[Saved data entries]
..........
-- ==== Sys2Proof/Tests/Slice0.lean ====
section
/-! SUPPORT. The author's own tests: the well-formedness smoke, words written out from the encoding, the spec's worked examples
(each names its source), and for every obligation with hypotheses a state and operands that meet them. -/

namespace Sys2Proof.Tests

open Sys2Proof Sys2Proof.Machine

/-- The state after a command from a state. -/
def after (i : Instr) (s : State) : State :=
  match exec i s with
  | .next t => t
  | .fault _ => s
  | .refused _ => s

/-- A step answers a next state. -/
def goesOn (r : Result) : Bool :=
  match r with
  | .next _ => true
  | .fault _ => false
  | .refused _ => false

/-- The reset state with the next turn decided and words on the port. -/
def fresh (a : Agent) (ws : List Word) : State := { State.reset with sched := [a], port := ws }

/-! Well-formedness. -/

theorem test_packet_with_missing_frame_is_ill_formed : (Instr.packet 3#16 0#32 [1#32, 2#32]).wellFormed = false := by decide
theorem test_packet_with_extra_frame_is_ill_formed : (Instr.packet 1#16 0#32 [1#32, 2#32]).wellFormed = false := by decide
theorem test_packet_of_its_count_is_well_formed : (Instr.packet 2#16 0#32 [1#32, 2#32]).wellFormed = true := by decide

/-! Decoding: OP [31:24], CH [23:20], SEL [19:16], IMM [15:0] (30_encoding.md R141, R143). -/

theorem test_decode_nop : decode [0b00000000_0000_0000_0000000000000000#32] = .command .nop [] := by decide
theorem test_decode_reset : decode [0b00000001_0000_0000_0000000000000000#32] = .command .reset [] := by decide
theorem test_decode_set_reg :
    decode [0b00000010_0000_0000_0000000000001101#32, 7#32] = .command (.setReg 13#16 7#32) [] := by decide
theorem test_decode_get_reg : decode [0b00000011_0000_0000_0000000000100001#32] = .command (.getReg 0x21#16) [] := by decide
theorem test_decode_bq_write :
    decode [0b00010000_0011_1001_0000000000000000#32, 1#32, 2#32, 3#32, 4#32, 5#32]
      = .command (.bqWrite 3#4 9#4 1#32 2#32 3#32 4#32 5#32) [] := by decide
theorem test_decode_bq_read : decode [0b00010001_0100_0010_0000000000000000#32] = .command (.bqRead 4#4 2#4) [] := by decide
theorem test_decode_loud_write :
    decode [0b00100000_0000_0001_0000000001011010#32, 1#32, 2#32, 3#32, 4#32, 5#32]
      = .command (.loudWrite 1#4 90#16 1#32 2#32 3#32 4#32 5#32) [] := by decide
theorem test_decode_loud_flip : decode [0b00100001_0000_0000_0000000000000000#32] = .command .loudFlip [] := by decide
theorem test_decode_xf_write :
    decode [0b00101000_0000_0000_0000000000000000#32, 1#32, 2#32, 3#32] = .command (.xfWrite 1#32 2#32 3#32) [] := by decide
theorem test_decode_set_rate :
    decode [0b00110000_0000_0000_0000000000000000#32, 48000#32] = .command (.setRate 48000#32) [] := by decide
theorem test_decode_packet :
    decode [0b01000000_0000_0000_0000000000000010#32, 1000#32, 0xA#32, 0xB#32, 0x48000000#32]
      = .command (.packet 2#16 1000#32 [0xA#32, 0xB#32]) [0x48000000#32] := by decide
theorem test_decode_pdm_mark : decode [0b01001000_0000_0000_0000000000000000#32] = .command .pdmMark [] := by decide
theorem test_decode_ignores_unused_fields :
    decode [0x01FFFFFF#32] = .command .reset [] ∧ decode [0x300F1234#32, 0#32] = .command (.setRate 0#32) [] := by decide
theorem test_decode_undefined : decode [0xFF000000#32, 1#32] = .undefinedOp 0xFF#8 [1#32] := by decide
theorem test_decode_waits : decode [0x10030000#32, 1#32] = .incomplete ∧ decode [0x40000001#32, 1#32] = .incomplete := by decide
theorem test_bytes_little_endian : wordsOfBytes [0x02#8, 0x00#8, 0x00#8, 0x02#8, 0x55#8] = [0x02000002#32] := by decide

/-! The commands (46_control.md, the examples of each rule; 41_ingest.md R200). -/

theorem test_nop : after .nop State.reset = State.reset := rfl
theorem test_reset_zeroes_counters :
    (after .reset { State.reset with cnt := ⟨1#32, 2#32, 3#32, 4#32, 5#32, 6#32, 7#32⟩ }).cnt = Counters.zero := by decide
theorem test_set_reg_preamp : (after (.setReg 0x2#16 0x08000000#32) State.reset).regs.preamp = 0x08000000#32 := by decide
theorem test_set_reg_delay_clamps :
    (after (.setReg 0xB#16 0x00010000#32) State.reset).regs.delayL = 8191#13
      ∧ (after (.setReg 0x4#16 200#32) State.reset).regs.volIndex = 90#7 := by decide
theorem test_get_reg_id : (after (.getReg 0x0#16) State.reset).out.resp = [0x44535069#32] := by decide
theorem test_get_reg_reserved :
    (after (.getReg 0x17#16) State.reset).out.resp = [0#32]
      ∧ (after (.getReg 0x17#16) State.reset).cnt.cmdInvalid = 1#32 := by decide
theorem test_bq_write_identity_bypasses :
    (readBq (after (.bqWrite 0#4 3#4 0x10000000#32 0#32 0#32 0#32 0#32) State.reset).bq .masterL 3).filter.bypass = true := by
  decide
theorem test_bq_write_flat_filter_runs :
    (readBq (after (.bqWrite 0#4 3#4 0x10000000#32 1#32 0#32 1#32 0#32) State.reset).bq .masterL 3)
      = ⟨⟨⟨0x10000000#32, 1#32, 0#32, 1#32, 0#32⟩, false⟩, ⟨0#64, 0#64⟩⟩ := by decide
theorem test_bq_read_after_reset :
    (after (.bqRead 4#4 0#4) State.reset).out.resp = [0x10000000#32, 0#32, 0#32, 0#32, 0#32, 1#32] := by decide
theorem test_bq_read_refused : (after (.bqRead 5#4 0#4) State.reset).out.resp = [0#32, 0#32, 0#32, 0#32, 0#32, 0#32] := by decide
theorem test_loud_write_fills_table_one :
    (readLoud (after (.loudWrite 0#4 90#16 1#32 2#32 3#32 4#32 5#32) State.reset).loud 1#1 90 0).coefs
      = ⟨1#32, 2#32, 3#32, 4#32, 5#32⟩ := by decide
theorem test_loud_flip : (after .loudFlip State.reset).regs.loudActive = 1#1 := by decide
theorem test_xf_write :
    (after (.xfWrite 0x04000000#32 0x0C000000#32 0#32)
        { State.reset with xf := ⟨0#32, 0#32, 0#32, 1#32, 2#32, 3#64, 4#64⟩ }).xf
      = ⟨0x04000000#32, 0x0C000000#32, 0#32, 0#32, 0#32, 0#64, 0#64⟩ := by decide
theorem test_set_rate_48000 :
    (after (.setRate 48000#32) State.reset).regs.rate = 48000#32
      ∧ (after (.setRate 48000#32) State.reset).regs.chstat = 0x02000004#32 := by decide
theorem test_set_rate_coerces : (after (.setRate 22050#32) State.reset).regs.rate = 44100#32 := by decide
theorem test_packet_start :
    (after (.packet 32#16 1000#32 (List.replicate 32 0#32)) State.reset).cnt.pktCount = 1#32
      ∧ (after (.packet 32#16 1000#32 (List.replicate 32 0#32)) State.reset).spdif.ready = [0, 1] := by decide
theorem test_packet_of_31_refused :
    (after (.packet 31#16 1000#32 (List.replicate 31 0#32)) State.reset).cnt
      = ⟨0#32, 0#32, 0#32, 0#32, 0#32, 0#32, 1#32⟩ := by decide
theorem test_pdm_mark :
    readQueue (after .pdmMark State.reset).queue.buf 0#8 = ⟨0#32, true⟩ ∧ (after .pdmMark State.reset).queue.head = 1#8 := by
  decide

/-! The step, run by the row's own words. -/

theorem test_table_word_decodes :
    decodeTableWord 32 0x21000000 = some .loudFlip
      ∧ decodeTableWord 64 0x0000BB8030000000 = some (.setRate 48000#32) := by decide
theorem test_step_runs_the_fetched_word :
    (match step (State.reset.withFetchWord 32 0x03000000) with
      | .next t => t.out.resp
      | .fault _ => []
      | .refused _ => []) = [0x44535069#32] := by decide

/-! The signal path, the encoder and the modulator, from the examples of the rules. -/

/-- 42_dsp_pipeline.md R225: b0 = b1 = 0.5, input 2^20 then 0. -/
theorem test_kernel_example :
    let c : Coefs := ⟨0x08000000#32, 0x08000000#32, 0#32, 0#32, 0#32⟩
    kernelOut c BqState.zero 0x00100000#32 = 0x00080000#32
      ∧ kernelOut c (kernelState c BqState.zero 0x00100000#32) 0#32 = 0x00080000#32 := by decide +kernel
/-- 42_dsp_pipeline.md R229, R230. -/
theorem test_crossfeed_examples :
    lpOut ⟨0x04000000#32, 0x0C000000#32, 0#32, 0#32, 0#32, 0#64, 0#64⟩ 0#32 0x10000000#32 = 0x04000000#32
      ∧ apOut ⟨0#32, 0#32, 0#32, 0#32, 0#32, 0#64, 0#64⟩ 0#64 5#32 = 0#32
      ∧ apOut ⟨0#32, 0#32, 0#32, 0#32, 0#32, 0#64, 0#64⟩
          (apState ⟨0#32, 0#32, 0#32, 0#32, 0#32, 0#64, 0#64⟩ 0#64 5#32) 7#32 = 5#32 := by decide +kernel
/-- 42_dsp_pipeline.md R222, R232, R223. -/
theorem test_scalar_examples :
    (normSample 32767#16).toInt = 536854528 ∧ (normSample 0x8000#16).toInt = -536870912
      ∧ splitSub 3#32 0#32 = 1#32 ∧ (splitSub (-3#32) 0#32).toInt = -2
      ∧ mulq 0x20000000#32 0x08000000#32 = 0x10000000#32 := by decide +kernel
/-- 43_spdif.md R277. -/
theorem test_encoder_example :
    encFrame 0x00000004#32 0 0#16 0#16 = [0xE8CCCCCC#32, 0xCCCCCCCC#32, 0xE4CCCCCC#32, 0xCCCCCCCC#32]
      ∧ encFrameWord 0x00000004#32 1 0#16 0#16 0 = 0xE2CCCCCC#32 := by decide +kernel
/-- 45_pdm.md R350, R352, R346. -/
theorem test_modulator_examples :
    packWord (decisions 32768#16 0 32 0#32 0#32).bits = 0x8B333333#32
      ∧ leakValue 65536#32 = 65535#32 ∧ leakValue (-1#32) = 0#32
      ∧ pcmOf Params.default 0x20000000#32 = 29491 := by decide +kernel

/-! Witnesses: for every obligation with hypotheses, a state and operands that meet them, clause by clause at the boundaries. -/

/-- A state whose queue is full: head one below tail. -/
def fullQueue : State := { State.reset with queue := ⟨[], 255#8, 0#8⟩ }

/-- A state with one message waiting. -/
def oneMessage (m : Msg) : State := { State.reset with queue := ⟨[(0, m)], 1#8, 0#8⟩ }

/-- A state with the given ring indices. -/
def withLead (pwi pri : BitVec 11) : State := { State.reset with pdm := { State.reset.pdm with pwi := pwi, pri := pri } }

theorem witness_encode :
    (Instr.packet 2#16 7#32 [1#32, 2#32]).wellFormed = true ∧ (Instr.setRate 5#32).wellFormed = true := by decide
..........
Exercise requirements
Looking at the records above, which lines contain "true"? Copy those lines.

Solution to this task
  | .next _ => true
theorem test_packet_of_its_count_is_well_formed : (Instr.packet 2#16 0#32 [1#32, 2#32]).wellFormed = true := by decide
    (readBq (after (.bqWrite 0#4 3#4 0x10000000#32 0#32 0#32 0#32 0#32) State.reset).bq .masterL 3).filter.bypass = true := by
    readQueue (after .pdmMark State.reset).queue.buf 0#8 = ⟨0#32, true⟩ ∧ (after .pdmMark State.reset).queue.head = 1#8 := by
    (Instr.packet 2#16 7#32 [1#32, 2#32]).wellFormed = true ∧ (Instr.setRate 5#32).wellFormed = true := by decide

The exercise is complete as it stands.